YOUR GOAL:
Out of the material that follows, write out exactly the lines from the line with "(s.tgu q u).hist" to the line with "(∀ (s : State) (r u", both ends included, and no others.

- - - - -

/-- What fires a unit (R235 to R256). -/
def Obligations.ConditionsFireTriggers : Prop :=
  (∀ (s : State) (q : Fin 4) (u : Fin 8) (re im : Int) (ovr cal : Bool) (rest : List TgTok) (x0 x1 x2 : Ratio × Bool × Bool),
    s.gated (tgWin q) = false → s.lost (tgWin q) = false → (s.tgu q u).inq = .x re im ovr cal :: rest →
    (s.tgu q u).hist = [x2, x1, x0] → (s.tgu q u).crossing = some true → (s.tgu q u).blind = none →
    (∀ m ∈ List.range 257, s.mayFire q u (s.levelTime q u ((s.tgu q u).at_ - 2 * ((s.tgu q u).step : Int)) m) = true) →
    ∃ t, exec (.tgLevelCrossing q u) s = .next t ∧ (t.tgu q u).inq = rest ∧
      ∃ m ∈ List.range 257, 1 ≤ m ∧
        (m = 256 ∨ ratioLt (cubicAt x0.1 x1.1 x2.1 (s.levelSample q u re im) m)
          (ratioOf (signed 32 (s.val (TG_LV_LEVEL (tgWin q) u)))) = false) ∧
        (∀ k ∈ List.range m, k = 0 ∨ ratioLt (cubicAt x0.1 x1.1 x2.1 (s.levelSample q u re im) k)
          (ratioOf (signed 32 (s.val (TG_LV_LEVEL (tgWin q) u)))) = true) ∧
        Fired s t q u (s.levelTime q u ((s.tgu q u).at_ - 2 * ((s.tgu q u).step : Int)) m) 0) ∧
  (∀ (s : State) (r u : Nat) (v p : Ratio × Bool × Bool) (l : List (Ratio × Bool × Bool)), (s.tgu r u).hist = p :: l →
    (s.tgu r u).qualUp = true → s.get (TG_LV_SRC_SLOPE (tgWin r) u) ≠ 1 →
    ratioLt p.1 (ratioOf (signed 32 (s.val (TG_LV_LEVEL (tgWin r) u)))) = true →
    ratioLt v.1 (ratioOf (signed 32 (s.val (TG_LV_LEVEL (tgWin r) u)))) = false →
    (((s.levelTake r u v).1.tgu r u).crossing = some true ∧ ((s.levelTake r u v).1.tgu r u).hist = (v :: p :: l).take 3)) ∧
  (∀ (s : State) (q u : Fin 4) (d : DetSpec) (rest : List TgTok), s.gated (tgWin q) = false → s.lost (tgWin q) = false →
    (s.tgu q (8 + u)).inq = .spec d :: rest → d.bad = false → (s.tgu q (8 + u)).blind = none →
    s.get (TG_MK_SRC_KIND (tgWin q) u) ≠ 2 → s.get (TG_MK_SRC_COND (tgWin q) u) = 3 →
    s.get (TG_MK_MIN_MIN_CH (tgWin q) u) ≤ (s.maskViols q (8 + u) d).length → s.mayFire q (8 + u) d.time = true →
    ∃ t, exec (.tgMaskEval q u) s = .next t ∧ Fired s t q (8 + u) d.time 1 ∧ (t.tgu q (8 + u)).isOut = some true ∧
      (t.tgu q (8 + u)).inq = rest) ∧
  (∀ (s : State) (q u : Fin 4) (c : KV Nat) (time lo hi : DevTime) (ovr cal : Bool) (rest : List TgTok), s.gated (tgWin q) = false →
    s.lost (tgWin q) = false → (s.tgu q (8 + u)).inq = .plane c time lo hi ovr cal :: rest → (s.tgu q (8 + u)).blind = none →
    s.get (TG_MK_SRC_KIND (tgWin q) u) = 2 → s.get (TG_MK_MIN_MIN_CH (tgWin q) u) ≤
      ((s.densSums q (8 + u) (tgWin q) (s.get (TG_MK_SRC_INDEX (tgWin q) u) % 4) c).filter fun n =>
        decide (s.get (TG_MK_MIN_DENS_MIN (tgWin q) u) ≤ n)).length → s.mayFire q (8 + u) time = true →
    ∃ t, exec (.tgDensityOverEval q u) s = .next t ∧ Fired s t q (8 + u) time 1 ∧ (t.tgu q (8 + u)).inq = rest) ∧
  (∀ (s : State) (q : Fin 4) (b : Fin 64) (d : DetSpec) (rest : List TgTok), s.gated (tgWin q) = false → s.lost (tgWin q) = false →
    (s.band q b).inq = .spec d :: rest → d.bad = false → (s.band q b).blind = none →
    (∀ k : Fin 64, k ≠ b → s.on (TG_BP_SRC_ON (tgWin q) k) = false) → s.get (TG_BP_AVG_AVG_LOG (tgWin q)) = 0 →
    s.on (TG_BP_SRC_DIR (tgWin q) b) = false → (s.band q b).qual = true →
    dbReaches (ratioMul (((d.p.drop (s.get ⟨TG_BP_FIRST (tgWin q) b, 19, 0⟩)).take (s.get ⟨TG_BP_LAST (tgWin q) b, 19, 0⟩ + 1
      - s.get ⟨TG_BP_FIRST (tgWin q) b, 19, 0⟩)).foldl (fun a v => ratioAdd a (f32Num v)) ⟨0, 1⟩) (ratio 1 1))
      (s.getS (TG_BP_LEVEL_LEVEL (tgWin q) b)) 8 = true →
    s.tgJudge q 12 (s.band q b).holdEnd d.time = .fire → s.on (TG_U_CTL_RECORD (tgWin q) 12) = true →
    (s.tgu q 12).out = [] → (s.tgQueue q).length < 16384 → (s.tgLost q).1 = 0 →
    ∃ t, exec (.tgBandEval q b) s = .next t ∧ t.tgBrief q = s.tgBrief q ++ [(d.time, 2, 12, BitVec.ofNat 32 (s.tgNumber q))] ∧
      (t.band q b).holdEnd = some (s.holdUntil q 12 d.time) ∧ (t.band q b).seen = some (d.grid, d.j, d.time) ∧
      (t.band q b).n = 0 ∧ (t.band q b).inq = rest) ∧
  (∀ (s : State) (swarm : Fin 4096) (r : YRec), s.on ST_TG_FB_CFG_RX_EN = true → swarm.val = s.get ST_TG_FB_CFG_RX_SWARM →
    r.hive ≠ s.hive → r.type = 8 → r.format = 0x0900 → r.payload.length = 32 → 8 ≤ r.stream.toNat % 4096 →
    s.mayFire 4 8 (BitVec.ofNat 80 (fromLe (r.payload.take 10))) = true →
    ∃ t, exec (.tgFabricReceive swarm r) s = .next t ∧ Fired s t 4 8 (BitVec.ofNat 80 (fromLe (r.payload.take 10))) 5) ∧
  (∀ (s : State) (p : Fin 5), s.mayWrite p ST_TG_HO_FIRE = true →
    tLe (atSecFrac (s.val ST_TG_HO_SEC) (s.val ST_TG_HO_FRAC)) s.now = true →
    tLt (tAdd s.now (10 * 2 ^ 48)) (atSecFrac (s.val ST_TG_HO_SEC) (s.val ST_TG_HO_FRAC)) = false →
    s.mayFire 4 9 (atSecFrac (s.val ST_TG_HO_SEC) (s.val ST_TG_HO_FRAC)) = true →
    ∃ t, exec (.tgHostFire p) s = .next t ∧ Fired s t 4 9 (atSecFrac (s.val ST_TG_HO_SEC) (s.val ST_TG_HO_FRAC)) 6 ∧
      t.get (TG_U_CTL_REASON 1 9) = 0) ∧
  (∀ (s : State) (p : Fin 5), s.mayWrite p ST_TG_HO_FIRE = true →
    tLe (atSecFrac (s.val ST_TG_HO_SEC) (s.val ST_TG_HO_FRAC)) s.now = false →
    ∃ t, exec (.tgHostFire p) s = .next t ∧ t.tgQueue 4 = s.tgQueue 4 ∧
      (if tLt (tAdd s.now (10 * 2 ^ 48)) (atSecFrac (s.val ST_TG_HO_SEC) (s.val ST_TG_HO_FRAC)) then
          t.get (TG_U_CTL_REASON 1 9) = 0x0603 ∧ t.tg.host = s.tg.host
        else t.tg.host = some (atSecFrac (s.val ST_TG_HO_SEC) (s.val ST_TG_HO_FRAC), p.val) ∧ t.get (TG_U_CTL_REASON 1 9) = 0)) ∧
  (∀ (s : State) (h : DevTime × Nat), s.tg.host = some h → tLe h.1 s.now = true → s.mayFire 4 9 h.1 = true →
    ∃ t, exec .tgHostDue s = .next t ∧ Fired s t 4 9 h.1 6 ∧ t.tg.host = none) ∧
  (∀ (s : State) (h : DevTime × Nat), s.tg.host = some h → tLe h.1 s.now = false → exec .tgHostDue s = .next s) ∧
  (∀ (s : State) (q : Fin 4) (c : Nat × DrHit), (s.drift q).cluster = some c → c.1 + s.drCluster q ≤ (s.drift q).next →
    s.mayFire q 13 (s.drTime q c.1) = true → (s.drift q).blindFrom = none → (s.drift q).warmFrom = none →
    ∃ t, exec (.tgDriftClusterEnd q) s = .next t ∧ Fired s t q 13 (s.drTime q c.2.t) 3 ∧ (t.drift q).cluster = none) ∧
  (∀ (s : State) (q : Fin 4) (f : Nat), s.gated (tgWin q) = false → s.lost (tgWin q) = false → s.tgOn q 13 = true →
    (s.drift q).first = some f → (s.drift q).next + s.drSpan q ≤ s.drDone q →
    ∃ t, exec (.tgDriftStepEval q) s = .next t ∧ (t.drift q).next = (s.drift q).next + 1 ∧ (t.drift q).first = some f ∧
      (t.drift q).rows = (s.drift q).rows ∧ t.tgOn q 13 = true) ∧
  (∀ (s : State) (q : Fin 4), (s.drift q).inq = [] → s.drDone q < (s.drift q).next + s.drSpan q →
    ∃ t, exec (.tgDriftStepEval q) s = .next t ∧ t.drift q = s.drift q ∧ t.regs = s.regs ∧ t.tgQueue q = s.tgQueue q ∧
      t.out = s.out)

/-- Trigger queues (R86, R87, R237, R261 to R263). -/
def Obligations.TriggerQueuesAreRead : Prop :=
  (∀ (s : State) (p r : Fin 5) (x : TrigRec) (l : List TrigRec), s.mayRead p (TG_QW (tgWin r) 0) = true → s.tgQueue r = x :: l →
    s.on (TG_QCTL_ROUTE (tgWin r)) = false →
    ∃ t, exec (.tgQw0Read p r) s = .next t ∧
      t.out = s.out ++ [.answer p (TG_QW (tgWin r) 0) (BitVec.ofNat 32 (fromLe ((trigBytes x).take 4))) 0] ∧
      t.tgQueue r = s.tgQueue r ∧ t.regs = s.regs ∧ (∀ k : Fin 8, t.tgSlotWord p r k =
        BitVec.ofNat 32 (fromLe (((trigBytes x).drop (4 * k)).take 4)))) ∧
  (∀ (s : State) (p r : Fin 5), s.mayRead p (TG_QW (tgWin r) 0) = true → s.tgQueue r = [] →
    ∃ t, exec (.tgQw0Read p r) s = .next t ∧ t.out = s.out ++ [.answer p (TG_QW (tgWin r) 0) 0 0] ∧ t.regs = s.regs) ∧
  (∀ (s : State) (p r : Fin 5) (x : TrigRec) (l : List TrigRec), s.mayRead p (TG_QW (tgWin r) 7) = true → s.tgQueue r = x :: l →
    s.on (TG_QCTL_ROUTE (tgWin r)) = false → (s.tgLatch p r).rec_ = some (x, kvGetD s.tg.popped r 0) →
    ∃ t, exec (.tgQw7Read p r) s = .next t ∧ t.tgQueue r = l ∧ t.get (TG_QLEVEL_LEVEL (tgWin r)) = l.length % 32768 ∧
      t.out = s.out ++ [.answer p (TG_QW (tgWin r) 7) (BitVec.ofNat 32 (fromLe (((trigBytes x).drop 28).take 4))) 0] ∧
      kvGetD t.tg.popped r 0 = kvGetD s.tg.popped r 0 + 1) ∧
  (∀ (s : State) (p r : Fin 5) (x : TrigRec) (k : Nat), s.mayRead p (TG_QW (tgWin r) 7) = true →
    (s.tgLatch p r).rec_ = some (x, k) → k ≠ kvGetD s.tg.popped r 0 →
    ∃ t, exec (.tgQw7Read p r) s = .next t ∧ t.tgQueue r = s.tgQueue r ∧ t.regs = s.regs ∧
      t.out = s.out ++ [.answer p (TG_QW (tgWin r) 7) (BitVec.ofNat 32 (fromLe (((trigBytes x).drop 28).take 4))) 0]) ∧
  (∀ (s : State) (r : Fin 5), (s.tgLost r).1 ≠ 0 → (s.tgQueue r).length < 16384 → s.on (TG_QCTL_ROUTE (tgWin r)) = false →
    ∃ t, exec (.tgQueueSpaceReturn r) s = .next t ∧ (t.tgLost r).1 = 0 ∧
      (t.tgQueue r).map (fun x => (x.time, x.kind, x.extent, x.number)) = (s.tgQueue r).map (fun x => (x.time, x.kind, x.extent, x.number))
        ++ [((s.tgLost r).2, 9, BitVec.ofNat 32 (min (s.tgLost r).1 0xFFFFFFFF), BitVec.ofNat 32 (s.tgNumber r))] ∧ t.out = s.out) ∧
  (∀ (s : State) (r : Fin 5), (s.tgLost r).1 ≠ 0 → (s.tgQueue r).length < 16384 → s.trigLive r = true →
    ∃ t, exec (.tgQueueSpaceReturn r) s = .next t ∧ (t.tgLost r).1 = 0 ∧ t.tgQueue r = s.tgQueue r ∧
      t.out = s.out ++ [.gap ⟨trigSid r, (s.tgLost r).2, BitVec.ofNat 48 (s.tgLost r).1, 1, false⟩]) ∧
  (∀ (s : State) (r : Fin 5) (x : TrigRec) (l : List TrigRec), s.tgQueue r = x :: l → s.trigLive r = true → s.tgFrameDue r = true →
    (s.stream (trigSid r)).markers = [] → (s.tgLost r).1 = 0 →
    ∃ t, exec (.tgFrameClose r) s = .next t ∧ t.tgQueue r = (s.tgQueue r).drop 512 ∧
      (t.out.drop s.out.length).map Emission.brief = [some (trigSid r, (s.stream (trigSid r)).seq, x.time, 0x0900)]) ∧
  (∀ (s : State) (r : Fin 5), s.on (TG_QCTL_ROUTE (tgWin r)) = false → exec (.tgFrameClose r) s = .next s)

- - - - -

THE COMPLETED TASK:
    (s.tgu q u).hist = [x2, x1, x0] → (s.tgu q u).crossing = some true → (s.tgu q u).blind = none →
    (∀ m ∈ List.range 257, s.mayFire q u (s.levelTime q u ((s.tgu q u).at_ - 2 * ((s.tgu q u).step : Int)) m) = true) →
    ∃ t, exec (.tgLevelCrossing q u) s = .next t ∧ (t.tgu q u).inq = rest ∧
      ∃ m ∈ List.range 257, 1 ≤ m ∧
        (m = 256 ∨ ratioLt (cubicAt x0.1 x1.1 x2.1 (s.levelSample q u re im) m)
          (ratioOf (signed 32 (s.val (TG_LV_LEVEL (tgWin q) u)))) = false) ∧
        (∀ k ∈ List.range m, k = 0 ∨ ratioLt (cubicAt x0.1 x1.1 x2.1 (s.levelSample q u re im) k)
          (ratioOf (signed 32 (s.val (TG_LV_LEVEL (tgWin q) u)))) = true) ∧
        Fired s t q u (s.levelTime q u ((s.tgu q u).at_ - 2 * ((s.tgu q u).step : Int)) m) 0) ∧
  (∀ (s : State) (r u : Nat) (v p : Ratio × Bool × Bool) (l : List (Ratio × Bool × Bool)), (s.tgu r u).hist = p :: l →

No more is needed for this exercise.